Black Death is one of those rare films that proves a director doesn't necessarily have to lose his edge in order to mature. Largely absent is the gruesome irreverence that gave Smith's early films Creep and Severance a slightly whimsical air, though the climax of Black Death does make a point of forcing viewers to reassess the more fantastical aspects of the story à la Triangle. Nonetheless, screenwriter Poloni's dexterity in contrasting Christianity against paganism through intense character conflict lends this film a graver, more somber tone. Sebastian Edschmid's handheld cinematography offers the film an eerie, dark intimacy as well. Perhaps the most intriguing aspect of Black Death is the approach that Poloni takes in exploring the clash between two opposing belief systems; by making it difficult to surmise where the screenwriter's sympathies fall, he challenges the viewer to meditate on the way that religion in general is used to control and manipulate, rather than leveling his aim at any one faith in particular. In the end, it's difficult to surmise whether it's the Christians' unbending allegiance to the church or the villagers' unwavering loyalty to Langiva that truly has the most damaging effect -- or even whether everyone was doomed from the very beginning regardless of the faith they had chosen to embrace.

In addition to displaying a knack for the thoughtful handling of challenging subject matter, Poloni manages to effectively keep us involved in the story by creating a wide variety of compelling characters, each of whom is acted to near perfection by an incredibly talented cast. Bean's eyes burn with such intensity that it's clear his bishop's envoy truly believes he is doing the Lord's work -- no matter how dirty the job can get at times. In contrast, emerging actor Redmayne, as the young monk venturing out of the monastery for the first time, displays a curiosity that hints his faith could be compromised despite an early pledge that he will never stray from God's grace. Underappreciated actor John Lynch serves as an effective stand-in for the audience thanks to a subtle, sympathetic approach to his crusading character, while Johnny Harris lends Black Death its rare moments of levity as the one Christian warrior who genuinely seems to relish his work. Screen veteran Tim McInnerny, who previously worked with Smith in Severance, draws the simmering menace of the outwardly genial Hob to the surface in a manner that gives the film's climax an unholy punch, and van Houten imbues Langiva with the seductive air of a diabolically enchanting temptress.
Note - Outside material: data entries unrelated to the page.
theorem keeps_winCommand {s : State} (w : Nat) (cmd : Nat) (gate : Bool) (f : State → State) (hs : Keeps own s0 s) (hf : ∀ y0, Keeps own s0 y0 → Keeps own s0 (f y0)) : Keeps own s0 (State.winCommand s w cmd gate f) := by
  unfold State.winCommand
  repeat' (first
      | with_reducible assumption | with_reducible apply hf | with_reducible apply keeps_modWindow
      | with_reducible apply keeps_raise | with_reducible apply keeps_foldl | with_reducible apply keeps_foldl2
      | extract_lets | split | intro _ | (dsimp +zetaDelta -zeta only))

theorem keeps_writeClu {s : State} (p : Port) (n : Nat) (o : Nat) (v : Word) (hs : Keeps own s0 s) : Keeps own s0 (State.writeClu s p n o v) := by
  unfold State.writeClu
  repeat' (first
      | with_reducible assumption | with_reducible apply keeps_modClu | with_reducible apply keeps_ownerOnly
      | with_reducible apply keeps_foldl | with_reducible apply keeps_foldl2 | extract_lets | split | intro _
      | (dsimp +zetaDelta -zeta only))

theorem keeps_writeEng {s : State} (p : Port) (c : CoreId) (e : Nat) (o : Nat) (v : Word) (hs : Keeps own s0 s) : Keeps own s0 (State.writeEng s p c e o v) := by
  unfold State.writeEng
  repeat' (first
      | with_reducible assumption | with_reducible apply keeps_modEng | with_reducible apply keeps_via
      | with_reducible apply keeps_foldl | with_reducible apply keeps_foldl2 | extract_lets | split | intro _
      | (dsimp +zetaDelta -zeta only))

theorem keeps_writeErr {s : State} (p : Port) (o : Nat) (v : Word) (hs : Keeps own s0 s) : Keeps own s0 (State.writeErr s p o v) := by
  unfold State.writeErr
  repeat' (first
      | with_reducible assumption | with_reducible apply keeps_modErr | with_reducible apply keeps_ownerOnly
      | with_reducible apply keeps_foldl | with_reducible apply keeps_foldl2 | extract_lets | split | intro _
      | (dsimp +zetaDelta -zeta only))

theorem keeps_writeHost {s : State} (p : Port) (o : Nat) (v : Word) (hs : Keeps own s0 s) : Keeps own s0 (State.writeHost s p o v) := by
  unfold State.writeHost
  repeat' (first
      | with_reducible assumption | with_reducible apply keeps_checkLapse | with_reducible apply keeps_modHost
      | with_reducible apply keeps_modPort | with_reducible apply keeps_ownerOnly
      | with_reducible apply keeps_via | with_reducible apply keeps_foldl | with_reducible apply keeps_foldl2
      | extract_lets | split | intro _ | (dsimp +zetaDelta -zeta only))

theorem keeps_writeLnk {s : State} (p : Port) (k : Nat) (o : Nat) (v : Word) (hs : Keeps own s0 s) : Keeps own s0 (State.writeLnk s p k o v) := by
  unfold State.writeLnk
  repeat' (first
      | with_reducible assumption | with_reducible apply keeps_modLnk | with_reducible apply keeps_via
      | with_reducible apply keeps_foldl | with_reducible apply keeps_foldl2 | extract_lets | split | intro _
      | (dsimp +zetaDelta -zeta only))

theorem keeps_writeOcv {s : State} (p : Port) (c : CoreId) (o : Nat) (v : Word) (hs : Keeps own s0 s) : Keeps own s0 (State.writeOcv s p c o v) := by
  unfold State.writeOcv
  repeat' (first
      | with_reducible assumption | with_reducible apply keeps_modOcv | with_reducible apply keeps_via
      | with_reducible apply keeps_foldl | with_reducible apply keeps_foldl2 | extract_lets | split | intro _
      | (dsimp +zetaDelta -zeta only))
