theorem keeps_execMotion (level : Bool) {s : State} (hs : Keeps own s0 s) : KeepsA own s0 (execMotion level s) := by
  unfold execMotion
  repeat' (first
      | with_reducible assumption | with_reducible apply keeps_modPin | with_reducible apply keeps_pinChange
      | with_reducible apply keeps_foldl | with_reducible apply keeps_foldl2 | with_reducible apply keepsA_next
      | extract_lets | split | intro _ | (dsimp +zetaDelta -zeta only))

theorem keeps_execMsixPending (p : Port) (vec : Fin 64) {s : State} (hs : Keeps own s0 s) : KeepsA own s0 (execMsixPending p vec s) := by
  unfold execMsixPending
  repeat' (first
      | with_reducible assumption | with_reducible apply keeps_modPort | with_reducible apply keeps_send
      | with_reducible apply keeps_foldl | with_reducible apply keeps_foldl2 | with_reducible apply keepsA_next
      | extract_lets | split | intro _ | (dsimp +zetaDelta -zeta only))

theorem keeps_execNop (c : CoreId) {s : State} (hs : Keeps own s0 s) : KeepsA own s0 (execNop c s) := by
  unfold execNop
  repeat' (first
      | with_reducible assumption | with_reducible apply keeps_issued | with_reducible apply keeps_runSeq
      | with_reducible apply keeps_foldl | with_reducible apply keeps_foldl2 | with_reducible apply keepsA_next
      | extract_lets | split | intro _ | (dsimp +zetaDelta -zeta only))

theorem keeps_execNrd (c : CoreId) {s : State} (hs : Keeps own s0 s) : KeepsA own s0 (execNrd c s) := by
  unfold execNrd
  repeat' (first
      | with_reducible assumption | with_reducible apply keeps_blockMove | with_reducible apply keeps_runSeq
      | with_reducible apply keeps_foldl | with_reducible apply keeps_foldl2 | with_reducible apply keepsA_next
      | extract_lets | split | intro _ | (dsimp +zetaDelta -zeta only))

theorem keeps_execNwr (c : CoreId) {s : State} (hs : Keeps own s0 s) : KeepsA own s0 (execNwr c s) := by
  unfold execNwr
  repeat' (first
      | with_reducible assumption | with_reducible apply keeps_blockMove | with_reducible apply keeps_runSeq
      | with_reducible apply keeps_foldl | with_reducible apply keeps_foldl2 | with_reducible apply keepsA_next
      | extract_lets | split | intro _ | (dsimp +zetaDelta -zeta only))

theorem keeps_execOffer (p : Port) (v : Bool) {s : State} (hs : Keeps own s0 s) : KeepsA own s0 (execOffer p v s) := by
  unfold execOffer
  repeat' (first
      | with_reducible assumption | with_reducible apply keeps_modHost | with_reducible apply keeps_msix
      | with_reducible apply keeps_ownerOnly | with_reducible apply keeps_foldl
      | with_reducible apply keeps_foldl2 | with_reducible apply keepsA_next | extract_lets | split | intro _
      | (dsimp +zetaDelta -zeta only))

theorem keeps_execOutboundSend (lp : Fin 8) {s : State} (hs : Keeps own s0 s) : KeepsA own s0 (execOutboundSend lp s) := by
  unfold execOutboundSend
  repeat' (first
      | with_reducible assumption | with_reducible apply keeps_releaseOuts | with_reducible apply keeps_sendNext
      | with_reducible apply keeps_foldl | with_reducible apply keeps_foldl2 | with_reducible apply keepsA_next
      | extract_lets | split | intro _ | (dsimp +zetaDelta -zeta only))

theorem keeps_execOwnerChange {s : State} (hs : Keeps own s0 s) : KeepsA own s0 (execOwnerChange s) := by
  unfold execOwnerChange
  repeat' (first
      | with_reducible assumption | with_reducible apply keeps_abandonQueued
      | with_reducible apply keeps_cutCommand | with_reducible apply keeps_endStaging
      | with_reducible apply keeps_flushEvents | with_reducible apply keeps_loseOwner
      | with_reducible apply keeps_modHost | with_reducible apply keeps_msix | with_reducible apply keeps_raise
      | with_reducible apply keeps_foldl | with_reducible apply keeps_foldl2 | with_reducible apply keepsA_next
      | extract_lets | split | intro _ | (dsimp +zetaDelta -zeta only)
      | with_reducible refine keeps_mk ?_ (by first | exact Nat.le_refl _ | exact Nat.le_add_right _ _) rfl rfl rfl)

theorem keeps_execPackageReduction (ord : BitVec 16) {s : State} (hs : Keeps own s0 s) : KeepsA own s0 (execPackageReduction ord s) := by
  unfold execPackageReduction
  repeat' (first
      | with_reducible assumption | with_reducible apply keeps_modInv | with_reducible apply keeps_modLayer
      | with_reducible apply keeps_foldl | with_reducible apply keeps_foldl2 | with_reducible apply keepsA_next
      | extract_lets | split | intro _ | (dsimp +zetaDelta -zeta only))

theorem keeps_execPark (p : Port) {s : State} (hs : Keeps own s0 s) : KeepsA own s0 (execPark p s) := by
  unfold execPark
  repeat' (first
      | with_reducible assumption | with_reducible apply keeps_disarm | with_reducible apply keeps_modPwr
      | with_reducible apply keeps_modTick | with_reducible apply keeps_ownerOnly
      | with_reducible apply keeps_raise | with_reducible apply keeps_foldl | with_reducible apply keeps_foldl2
      | with_reducible apply keepsA_next | extract_lets | split | intro _ | (dsimp +zetaDelta -zeta only)
      | with_reducible refine keeps_mk ?_ (by first | exact Nat.le_refl _ | exact Nat.le_add_right _ _) rfl rfl rfl)

theorem keeps_execPassStart (c : CoreId) (e : Fin 16) {s : State} (hs : Keeps own s0 s) : KeepsA own s0 (execPassStart c e s) := by
  unfold execPassStart
  repeat' (first
      | with_reducible assumption | with_reducible apply keeps_drawWord | with_reducible apply keeps_engFault
      | with_reducible apply keeps_gather | with_reducible apply keeps_modCore
      | with_reducible apply keeps_modEng | with_reducible apply keeps_readAll | with_reducible apply keeps_foldl
      | with_reducible apply keeps_foldl2 | with_reducible apply keepsA_next | extract_lets | split | intro _
      | (dsimp +zetaDelta -zeta only))

theorem keeps_execPlaneFill (c : CoreId) (e : Fin 16) {s : State} (hs : Keeps own s0 s) : KeepsA own s0 (execPlaneFill c e s) := by
  unfold execPlaneFill
  repeat' (first
      | with_reducible assumption | with_reducible apply keeps_modEng | with_reducible apply keeps_startTile
      | with_reducible apply keeps_foldl | with_reducible apply keeps_foldl2 | with_reducible apply keepsA_next
      | extract_lets | split | intro _ | (dsimp +zetaDelta -zeta only))

theorem keeps_execPortReset (p : Port) (kind : ResetKind) {s : State} (hs : Keeps own s0 s) : KeepsA own s0 (execPortReset p kind s) := by
  unfold execPortReset
  repeat' (first
      | with_reducible assumption | with_reducible apply keeps_modHost | with_reducible apply keeps_modPort
      | with_reducible apply keeps_resetOwnerRings | with_reducible apply keeps_setPerst
      | with_reducible apply keeps_foldl | with_reducible apply keeps_foldl2 | with_reducible apply keepsA_next
      | extract_lets | split | intro _ | (dsimp +zetaDelta -zeta only))

theorem keeps_execPowerGood (env : BootEnv) {s : State} (hs : Keeps own s0 s) : KeepsA own s0 (execPowerGood env s) := by
  unfold execPowerGood
  repeat' (first
      | with_reducible assumption | with_reducible apply keeps_coldStart | with_reducible apply keeps_foldl
      | with_reducible apply keeps_foldl2 | with_reducible apply keepsA_next | extract_lets | split | intro _
      | (dsimp +zetaDelta -zeta only))
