-- ==== Sys2Proof/Laws/Ops.lean ====
section
/-! SUPPORT. What the shared operations can do, once each: writes of the owner, writes through a port, events, messages. -/

namespace Sys2Proof.Machine

/-- A write of the owner takes effect. -/
theorem ownerOnly_owns {s : State} {p : Port} {f : State → State} (h : s.owns p) : s.ownerOnly p f = f s := by
  simp only [State.ownerOnly, State.via, if_pos h.1, if_pos h.2]

/-- The same, from the two halves of `owns`. -/
theorem ownerOnly_owner {s : State} {f : State → State} (h : s.decodes s.host.owner = true) :
    s.ownerOnly s.host.owner f = f s := ownerOnly_owns ⟨h, rfl⟩

/-- A standby write is discarded (R615). -/
theorem ownerOnly_standby {s : State} {p : Port} {f : State → State} (h : s.decodes p = true) (e : p ≠ s.host.owner) :
    s.ownerOnly p f = { s with host := { s.host with discards := bump s.host.discards } }.raise 0x6002 := by
  simp [State.ownerOnly, State.via, h, e, State.modHost]

/-- Nothing passes a port that does not decode (R652). -/
theorem ownerOnly_lost {s : State} {p : Port} {f : State → State} (h : s.decodes p = false) : s.ownerOnly p f = s := by
  simp [State.ownerOnly, State.via, h]

/-- A write that either port may make takes effect. -/
theorem via_decodes {s : State} {p : Port} {f : State → State} (h : s.decodes p = true) : s.via p f = f s := by
  simp [State.via, h]

/-- Nothing passes a port that does not decode (R652). -/
theorem via_lost {s : State} {p : Port} {f : State → State} (h : s.decodes p = false) : s.via p f = s := by
  simp [State.via, h]

/-! ## Writes to device memory -/

/-- A write of bytes changes memory at those bytes, and the errors of the words and granules it touches; nothing else. -/
theorem writeDev_only (s : State) (a : Nat) (l : List Byte) :
    (s.writeDev a l).mem = Tab.setRange memDefault s.mem a l ∧
    s.writeDev a l = { s with
      mem := (s.writeDev a l).mem, badOne := (s.writeDev a l).badOne, badTwo := (s.writeDev a l).badTwo, stk := (s.writeDev a l).stk } := by
  unfold State.writeDev
  split
  · rename_i h; rw [List.isEmpty_iff.mp h]; exact ⟨rfl, rfl⟩
  · dsimp only; split <;> exact ⟨rfl, rfl⟩

/-- Bytes written piece by piece are written as one run. -/
theorem writeSpan_only : ∀ (f : Nat) (s : State) (a : Nat) (l : List Byte), l.length + a % 32 ≤ 32 * f →
    (s.writeSpan a l f).mem = Tab.setRange memDefault s.mem a l ∧
    s.writeSpan a l f = { s with
      mem := (s.writeSpan a l f).mem, badOne := (s.writeSpan a l f).badOne, badTwo := (s.writeSpan a l f).badTwo,
      stk := (s.writeSpan a l f).stk }
  | 0, s, a, l, h => by
    have : l = [] := List.eq_nil_of_length_eq_zero (by omega)
    subst this; exact ⟨rfl, rfl⟩
  | f + 1, s, a, l, h => by
    unfold State.writeSpan
    split
    · rename_i e; rw [List.isEmpty_iff.mp e]; exact ⟨rfl, rfl⟩
    · dsimp only
      have k := writeDev_only s a (l.take (32 - a % 32))
      generalize s.writeDev a (l.take (32 - a % 32)) = u at k
      by_cases e : l.drop (32 - a % 32) = []
      · rw [e]
        have z : ∀ n, (u.writeSpan (a + (32 - a % 32)) [] n) = u := by intro n; cases n <;> simp [State.writeSpan]
        have t : l.take (32 - a % 32) = l := by
          have := List.take_append_drop (32 - a % 32) l; rw [e, List.append_nil] at this; exact this
        rw [z]; rw [t] at k; exact k
      · have lt : 32 - a % 32 < l.length := by
          by_cases c : 32 - a % 32 < l.length
          · exact c
          · exact absurd (List.drop_eq_nil_of_le (by omega)) e
        have r := writeSpan_only f u (a + (32 - a % 32)) (l.drop (32 - a % 32)) (by rw [List.length_drop]; omega)
        refine ⟨?_, ?_⟩
        · rw [r.1, k.1]
          conv => rhs; rw [← List.take_append_drop (32 - a % 32) l]
          rw [tab_setRange_append, List.length_take, Nat.min_eq_left (by omega)]
        · exact r.2.trans (congrArg (fun x : State => { x with
            mem := (u.writeSpan (a + (32 - a % 32)) (l.drop (32 - a % 32)) f).mem,
            badOne := (u.writeSpan (a + (32 - a % 32)) (l.drop (32 - a % 32)) f).badOne,
            badTwo := (u.writeSpan (a + (32 - a % 32)) (l.drop (32 - a % 32)) f).badTwo,
            stk := (u.writeSpan (a + (32 - a % 32)) (l.drop (32 - a % 32)) f).stk }) k.2)

/-- The release of an admission entry changes no slot. -/
theorem slot_admRelease (s : State) (i : Word) (j : Nat) : (s.admRelease i).slot j = s.slot j := rfl

/-! ## Instructions of a sequencer -/

/-- A row of the instruction tables acts on the word at PC where that instruction issues. -/
theorem runSeq_issues {s : State} {c : CoreId} {op : Nat} {f : DWord → State → State} (h : s.issues c op = true) :
    s.runSeq c op f = f (s.seqAt c).word s := if_pos h

/-- The row does not come about anywhere else. -/
theorem runSeq_not {s : State} {c : CoreId} {op : Nat} {f : DWord → State → State} (h : s.issues c op = false) :
    s.runSeq c op f = s := if_neg (fun e => Bool.false_ne_true (h.symm.trans e))

/-- What an issue does: PC moves on, the state is RUN, a word is counted; the programmer's registers stay. -/
theorem issued_at (s : State) (c : CoreId) : ∃ t : State, s.issued c = t ∧ t = { s with core := t.core, free := t.free } ∧
    (∀ d, d ≠ c → t.coreAt d = s.coreAt d) ∧ ∃ x : SeqSt, t.seqAt c = x ∧ x.pc = (s.seqAt c).pc + 1 ∧ x.state = 1 ∧ x.issued = bump (s.seqAt c).issued ∧ x.s = (s.seqAt c).s ∧ x.l = (s.seqAt c).l ∧ x.t = (s.seqAt c).t ∧
      x.epoch = (s.seqAt c).epoch ∧ x.seed = (s.seqAt c).seed ∧ x.ckpts = (s.seqAt c).ckpts ∧ x.bound = (s.seqAt c).bound ∧ x.ended = (s.seqAt c).ended ∧
      t.coreAt c = { (s.coreAt c) with seq := x, sbWait := (t.coreAt c).sbWait } := by
  refine ⟨_, rfl, ?_⟩
  unfold State.issued; lift_lets; intro d st s1 s2
  have h1 : s1 = { s with free := s1.free } := by unfold s1; split <;> rfl
  have k1 : ∀ d, s1.coreAt d = s.coreAt d := by intro d; unfold State.coreAt; rw [h1]
  have h2 : s2 = { s with core := s2.core, free := s2.free } := by
    unfold s2; split
    · show State.modCore _ _ _ = _; unfold State.modCore; rw [h1]
    · rw [h1]
  have k2 : (∀ d, d ≠ c → s2.coreAt d = s.coreAt d) ∧ s2.seqAt c = s.seqAt c ∧
      s2.coreAt c = { (s.coreAt c) with sbWait := (s2.coreAt c).sbWait } := by
    unfold s2; split
    · refine ⟨fun d hd => ?_, ?_, ?_⟩
      · rw [coreAt_modCore, if_neg hd, k1]
      · rw [seqAt_modCore, if_pos rfl]; show (s1.coreAt c).seq = _; exact congrArg CoreSt.seq (k1 c)
      · rw [coreAt_modCore, if_pos rfl, k1]
    · exact ⟨fun d _ => k1 d, congrArg CoreSt.seq (k1 c), by rw [k1]⟩
  clear_value s2
  refine ⟨?_, fun d hd => ?_, _, rfl, ?_⟩
  · unfold State.modSeq State.modCore; rw [h2]
  · unfold State.modSeq; rw [coreAt_modCore, if_neg hd, k2.1 d hd]
  · have e : ∀ f, (s2.modSeq c f).coreAt c = { (s2.coreAt c) with seq := f (s2.coreAt c).seq } := by
      intro f; unfold State.modSeq; rw [coreAt_modCore, if_pos rfl]
    rw [seqAt_modSeq, if_pos rfl, k2.2.1, e]
    refine ⟨rfl, rfl, rfl, rfl, rfl, rfl, rfl, rfl, rfl, rfl, rfl, ?_⟩
    have e2 : (s2.coreAt c).seq = s.seqAt c := k2.2.1
    rw [e2, k2.2.2]

/-! ## Messages that arrive -/

/-- A control message for this device acts on the state that its flits leave. -/
theorem recvCtrl_here {s u : State} {p : Nat} {h : FlitHdr} {f : State → State} (e : s.takeFlits p h false = .here u)
    (d : h.dst = u.win.linkId) : s.recvCtrl p h f = f u := by
  simp only [State.recvCtrl, e, if_pos d]

/-- A message whose flits are lost leaves what the link layer leaves. -/
theorem recvCtrl_lost {s u : State} {p : Nat} {h : FlitHdr} {f : State → State} (e : s.takeFlits p h false = .lost u) :
    s.recvCtrl p h f = u := by
  simp only [State.recvCtrl, e]

end Sys2Proof.Machine
end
Although it's somewhat difficult to fully embrace such a relentlessly desolate film with such an unapologetically ominous ending, Black Death ultimately transcends the darkness that threatens to overwhelm it thanks to strong storytelling, solid direction, and convincing performances. The more films that Christopher Smith makes, the more apparent it becomes that -- should he not remain one of the horror genre's best-kept secrets -- he may truly emerge as one of his generation's most gifted, versatile filmmakers.